**What the task requires:** Every line below that contains "scanning" is to be copied.

**Data provided:**
/-- TEAM_BUNDLE (R486). The SEQ and credit counts of the ports go on: they restart only with their links (R355, R357). -/
def execTeamBundle (sess : Nat) (s : State) : Host.Outcome State Fault Refusal :=
  .next (s.bundle sess 2 fun _ b s =>
    let p := bPayload b
    let n := Bytes.at p 2
    let kept : Team := { s.dev.team with id := 0, members := 0, self := 0, key := [], salt := [], ports := [], greet := false }
    let team : Team :=
      if n = 0 then kept
      else
        { kept with
          id := Bytes.le p 0 2, members := n, self := Bytes.at p 3, key := Bytes.slice p 4 32, salt := Bytes.slice p 36 4
          ports := (List.range 16).map fun m => Bytes.le p (40 + 4 * m) 4
          greet := true }
    let s := (s.noteBundle b).onTeam fun _ => team
    let s := s.onSec fun x => { x with nvm := { x.nvm with team := if n = 0 then [] else p.take 4 ++ zeros 36 ++ p.drop 40 } }
    s.complete sess 0x92 stOK 0 [])

/-- FW_MANIFEST_BUNDLE (R487, R488). -/
def execFwManifestBundle (sess : Nat) (s : State) : Host.Outcome State Fault Refusal :=
  .next (s.bundle sess 3 fun _ b s =>
    let p := bPayload b
    let s := (s.noteBundle b).onSec fun x =>
      { x with
        nvm := { x.nvm with countersign := true }
        transfer := some { sess, manifest := b, svn := Bytes.le p 0 4, build := Bytes.le p 4 4, len := Bytes.le p 8 4, headerHash := Bytes.slice p 16 32 } }
    s.complete sess 0x92 stOK 0 [])

/-- The check of a complete firmware image (R487): none, or the status it gives. -/
def FwTransfer.bad (t : FwTransfer) (floor : Nat) (f : Bytes) : Option Nat :=
  match fwBad f floor with
  | some st => some st
  | none => if t.headerHash ≠ fwHeaderHash f ∨ t.svn ≠ Bytes.le f 8 4 ∨ t.build ≠ Bytes.le f 12 4 then some stSigInvalid else none

/-- A slot's bytes: the image, and the manifest bundle from 01FF_0000h; the rest is erased (R467, R487). -/
def slotBytes (img man : Bytes) : Bytes :=
  let a := img.take 0x1FF0000
  let m := man.take 65536
  a ++ List.replicate (0x1FF0000 - a.length) 0xFF ++ m ++ List.replicate (65536 - m.length) 0xFF

/-- FW_DATA_BUNDLE (R487): `fail` says that the slot's write does not read back. -/
def execFwDataBundle (sess : Nat) (fail : Bool) (s : State) : Host.Outcome State Fault Refusal :=
  .next (s.bundle sess 5 fun _ b s =>
    let p := bPayload b
    let off := Bytes.le p 0 4
    let data := p.drop 4
    match s.dev.sec.transfer with
    | none => s.refuseBundle sess stStageState 0
    | some t =>
      if t.sess ≠ sess then s.refuseBundle sess stStageState 0
      else if t.len < off + data.length then s.refuseBundle sess stBadField 68
      else
        let t := if data.isEmpty then t else { t with data := Mem.writeBytes t.data off data, got := coverAdd off (off + data.length) t.got }
        if prefixLen t.got < t.len then (s.onSec fun x => { x with transfer := some t }).complete sess 0x92 stOK 0 []
        else
          let f := Mem.readBytes t.data 0 t.len
          let s := s.onSec fun x => { x with transfer := none }
          match t.bad s.dev.sec.nvm.floor f with
          | some st => s.refuseBundle sess st 0
          | none =>
            if fail then s.refuseBundle sess stFault 0
            else
              let bytes := slotBytes f t.manifest
              let s := s.onSec fun x =>
                { x with nvm := if x.slot = 0 then { x.nvm with slotB := some bytes } else { x.nvm with slotA := some bytes } }
              s.complete sess 0x92 stOK 0 [])

/-- RELEASE_BUNDLE (R481). -/
def execReleaseBundle (sess : Nat) (s : State) : Host.Outcome State Fault Refusal :=
  .next (s.bundle sess 4 fun _ b s =>
    if s.dev.sec.nvm.lifecycle = 2 then s.refuseBundle sess stStageState 0
    else ((s.noteBundle b).onSec fun x => { x with nvm := { x.nvm with lifecycle := 2 } }).complete sess 0x92 stOK 0 [])

/-! ### Attestation quotes (R489 to R491) -/

/-- DIGEST of a generation's image (R490). -/
def Generation.digest (g : Generation) : Bytes := Bytes.slice (Config.sha256 (Mem.readBytes g.image 0 (imgSigAt g.image))) 0 32

/-- Generations in the order of R490. -/
def Dev.quoteGens (d : Dev) : List Generation :=
  let all := d.objects.gens.map (·.2)
  let of (deep : Bool) (t : Nat) : List Generation :=
    let l := all.filter fun g => decide (g.kind = (if deep then 2 else 1) ∧ g.target = t)
    (l.filter fun g => decide (g.state = .current)) ++ l.filter fun g => decide (g.state = .draining)
  let slots := (all.filter fun g => decide (g.kind = 1)).map (·.target)
  (slots.eraseDups.flatMap (of false)) ++ (List.range 16).flatMap (of true)

/-- One record of R490. -/
def Generation.quoteRec (g : Generation) : Bytes :=
  [byte g.kind, 0] ++ toLE 2 g.target ++ [byte g.gen, byte (if g.state = .current then 0 else 1), 0, 0] ++ g.digest

/-- SHA-256 of the owner root key; 0 when unowned. -/
def Dev.ownerHash (d : Dev) : Bytes := if d.sec.nvm.lifecycle = 0 then zeros 32 else Bytes.slice (Config.sha256 d.sec.nvm.ownerKey) 0 32

/-- Bytes 0 to 291 of a quote over the device as it stood at the start of a ply. -/
def Dev.quote (d : Dev) (nonce : Bytes) (ply c : Nat) : Bytes :=
  let x := d.sec
  let gens := d.quoteGens
  let f := d.flash x.slot
  toLE 4 0x5451574B ++ toLE 2 1 ++ [byte x.nvm.lifecycle, byte (b2n (decide (d.team.members ≠ 0)) + 2 * b2n x.tapUsed + 4 * b2n d.deepEn)] ++
    Bytes.slice nonce 0 32 ++ toLE 8 ply ++ toLE 8 c ++ toLE 4 (Bytes.le f 8 4) ++ [byte x.nvm.floor, byte x.slot, byte x.nvm.ownerClears, 0] ++
    fwHeaderHash f ++ Bytes.slice (Config.sha256 d.book) 0 32 ++ d.ownerHash ++ Bytes.slice x.configHash 0 32 ++
    Bytes.slice (Config.sha256 ((gens.map Generation.quoteRec).flatten)) 0 32 ++ toLE 2 gens.length ++ toLE 2 d.team.id ++
    toLE 4 (Table.get 0 x.nvm.serials 1) ++ Bytes.slice Config.identityKey 0 60

/-- ATTEST (R478, R489 to R491). -/
def execAttest (sess nor : Nat) (s : State) : Host.Outcome State Fault Refusal :=
  .next (s.command sess 0x90 fun x c s =>
    if c.body.length ≠ 32 then s.complete sess 0x90 stBadLength 0 []
    else s.sized x c 6012 fun s =>
      if 64 ≤ (s.dev.sec.quotes.countP fun q => decide (s.now < q + plies1s)) then s.complete sess 0x90 stBusy 0 []
      else let ans := s.sign nor; match ans.2 with
        | none => let s := ans.1; s.complete sess 0x90 stSignRefused 0 []
        | some idx =>
          let s := ans.1
          let q := s.start.quote c.body s.now idx
          let s := s.onSec fun y => { y with quotes := (y.quotes.filter fun q => decide (s.now < q + plies1s)) ++ [s.now] }
          s.complete sess 0x90 stOK 0 (q ++ toLE 4 5716 ++ Bytes.slice (Config.hssSign idx (Config.sha256 q)) 0 5716))

/-! ### The random source (R493, R494) -/

/-- Draw the flow-table seeds (R234, R494). -/
def State.drawSeeds (s : State) : State :=
  let ans := s.draw
  let a := ans.1
  let s := ans.2
  let ans := s.draw
  let b := ans.1
  let s := ans.2
  ((s.setReg (addrOf pgFlowCtl 0x40) (BitVec.ofNat 32 a)).setReg (addrOf pgFlowCtl 0x44) (BitVec.ofNat 32 b)).onSec fun x => { x with seedsDue := false }

/-- Is a reseed due while the DRBG serves (R493): after 2^20 requests, and 1 s after the last one? -/
def Dev.reseedDue (d : Dev) (now : Nat) : Bool :=
  d.sec.entropyOk && decide (d.sec.requests + 1048576 ≤ d.draws ∨ d.sec.reseeded + plies1s ≤ now)

/-- A due reseed takes place with the ply, commanded or not (R493). -/
def State.settleReseed (s : State) : State :=
  if s.dev.reseedDue s.now then s.onSec fun x => { x with reseeded := s.now, requests := s.dev.draws } else s

/-- The next bottom tree's preparation begins with the ply in which it is time, after a boot too (R477). -/
def State.settleTree (s : State) : State := if s.dev.halted ∨ s.dev.sec.signLocked ∨ s.dev.startUp.phase < 4 then s else s.prepareTree

/-- DRBG_RESEED (R493, R494): a reseed that passes, after 2^20 requests, 1 s, or while the DRBG serves nothing. -/
def execDrbgReseed (s : State) : Host.Outcome State Fault Refusal :=
  let x := s.dev.sec
  if x.failing.isNone ∧ !s.dev.reseedDue s.now then .next s
  else
    let n := match x.failing with
      | some k => k + 1
      | none => 3
    let s := s.onSec fun y =>
      { y with reseeded := s.now, requests := s.dev.draws, failing := if n < 3 then some n else none, entropyOk := decide (3 ≤ n) }
    .next (if 3 ≤ n ∧ x.seedsDue then s.drawSeeds else s)

/-- ENTROPY_FAIL (R494). -/
def execEntropyFail (s : State) : Host.Outcome State Fault Refusal :=
  .next ((s.onSec fun x => { x with failing := some 0, entropyOk := false }).setEvent pgSecurity 2)

/-! ### The test access port (R495, R496) -/

/-- The register of an instruction that acts as BYPASS: one bit, 0 at first (IEEE 1149.1). -/
def bypassBits (data : Bytes) : Bytes := toLE data.length (2 * Bytes.le data 0 data.length % 256 ^ data.length)

/-- An instruction takes effect when it is allowed; otherwise it acts as BYPASS. -/
def State.tap (data : Bytes) (allowed : Bool) (run : State → State) (s : State) : State :=
  if !s.dev.startUp.powerGood then s
  else if allowed ∧ !s.dev.sec.scanning then (run s).onSec fun x => { x with tapUsed := true }
  else (s.onSec fun x => { x with extest := false }).emit (.tap (bypassBits data))

/-- A captured boundary value, which the manual does not lay out. -/
def State.capture (data : Bytes) (s : State) : State := s.free.2.emit (.tap (toLE data.length s.free.1))

/-- BYPASS (R495). -/
def execBypass (data : Bytes) (s : State) : Host.Outcome State Fault Refusal := .next (s.tap data false id)

/-- IDCODE (R495). -/
def execIdcode (s : State) : Host.Outcome State Fault Refusal :=
  .next (if !s.dev.startUp.powerGood then s else (s.onSec fun x => { x with extest := false }).emit (.tap (toLE 4 0x18800D6B)))

/-- SAMPLE/PRELOAD (R495): the pins are captured and the cells loaded. -/
def execSamplePreload (data : Bytes) (s : State) : Host.Outcome State Fault Refusal :=
  .next (s.tap data s.dev.startUp.resetN fun s => (s.capture data).onSec fun x => { x with cells := data, extest := false })

/-- EXTEST (R495): the cells drive the pins, and the pins are captured. -/
def execExtest (data : Bytes) (s : State) : Host.Outcome State Fault Refusal :=
  .next (s.tap data s.dev.startUp.resetN fun s => (s.capture data).onSec fun x => { x with cells := data, extest := true })

/-- SCAN (R495): entry clears scratch SRAM and the packet buffers. -/
def execScan (data : Bytes) (s : State) : Host.Outcome State Fault Refusal :=
  .next (s.tap data (s.dev.startUp.resetN && decide (s.dev.sec.nvm.lifecycle = 0)) fun s =>
    let s := s.onCompute fun c => { c with cores := (c.cores.map fun e => (e.1, { e.2 with scratch := [] })).filter fun e => decide (e.2 ≠ {}) }
    let s := s.onTraffic fun t => { t with packets := [], egress := [], records := [] }
    (s.capture data).onSec fun x => { x with scanning := true, extest := false })

/-- OWNER_CLEAR (R495, R496). -/
def execOwnerClear (data : Bytes) (s : State) : Host.Outcome State Fault Refusal :=
  let x := s.dev.sec.nvm
  .next (s.tap data (s.dev.startUp.resetN && decide (x.lifecycle ≠ 0 ∧ x.ownerClears < 16)) fun s =>
    let s := s.onSec fun y => { y with extest := false, nvm := { y.nvm.eraseOwner with ownerClears := y.nvm.ownerClears + 1 } }
    s.onStart fun y => { y with cleared := true })

/-! ### The security and endorsement pages (R472, R498, R499) -/

/-- The endorsement's bytes (R472). -/
def endorsementBytes : Bytes :=
  let sig := Config.endorsement.drop 32
  toLE 2 1 ++ [0, 0] ++ toLE 8 Config.serial.toNat ++ Bytes.slice Config.identityKey 0 60 ++ Bytes.slice Config.endorsement 0 32 ++ toLE 4 sig.length ++ sig

/-- Read of a block register of the endorsement page. -/
def endorseRead (off : Nat) : Word :=
  if off = 0x40 then BitVec.ofNat 32 endorsementBytes.length else if 0x44 ≤ off then BitVec.ofNat 32 (Bytes.le endorsementBytes (off - 0x44) 4) else 0

/-- The generation DIGEST_SEL selects. -/
def Dev.digestGen (d : Dev) : Option Generation :=
  let sel := d.rg pgSecurity 0x60
  let deep := bit sel 13
  let slot := sel % 4096
  if deep ∧ 15 < slot then none
  else d.quoteGens.find? fun g => decide (g.kind = (if deep then 2 else 1) ∧ g.target = slot ∧ (g.state = .draining ↔ bit sel 12 = true))

/-- Read of a block register of the security page. -/
def Dev.secRead (d : Dev) (off : Nat) : Word :=
  let x := d.sec
  let f := d.flash x.slot
  BitVec.ofNat 32 (match off with
    | 0x40 => x.nvm.lifecycle * 2 ^ 30 + b2n x.signLocked * 2 ^ 29 + b2n x.entropyOk * 2 ^ 28 + b2n (decide (x.signNext / treeKeys < x.prepared)) * 2 ^ 27 +
        b2n (decide (d.team.members ≠ 0) && !d.team.key.isEmpty) * 2 ^ 26 + b2n x.tapUsed * 2 ^ 25 + x.slot * 2 ^ 24 + x.nvm.floor * 65536 + x.nvm.ownerClears * 256
    | 0x44 => Bytes.le f 8 4
    | 0x48 => Bytes.le f 12 4
    | 0x4C => x.signNext % 2 ^ 32
    | 0x50 => bits x.signNext 39 32
    | 0x54 => x.signLimit % 2 ^ 32
    | 0x58 => bits x.signLimit 39 32
    | 0x5C => Table.get 0 x.nvm.serials 1
    | 0x60 => d.rg pgSecurity 0x60
    | _ => if 0x64 ≤ off ∧ off < 0x84 then
        match d.digestGen with
        | some g => Bytes.le g.digest (off - 0x64) 4
        | none => 0
      else 0)

/-- Write of a block register of the security page. -/
def State.secWrite (off : Nat) (v : Word) (s : State) : State :=
  if off = 0x60 then s.setReg (addrOf pgSecurity 0x60) (v &&& 0x3FFF) else s

end Sys2Proof.Machine
end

**Result for this task:**
  else if allowed ∧ !s.dev.sec.scanning then (run s).onSec fun x => { x with tapUsed := true }
    (s.capture data).onSec fun x => { x with scanning := true, extest := false })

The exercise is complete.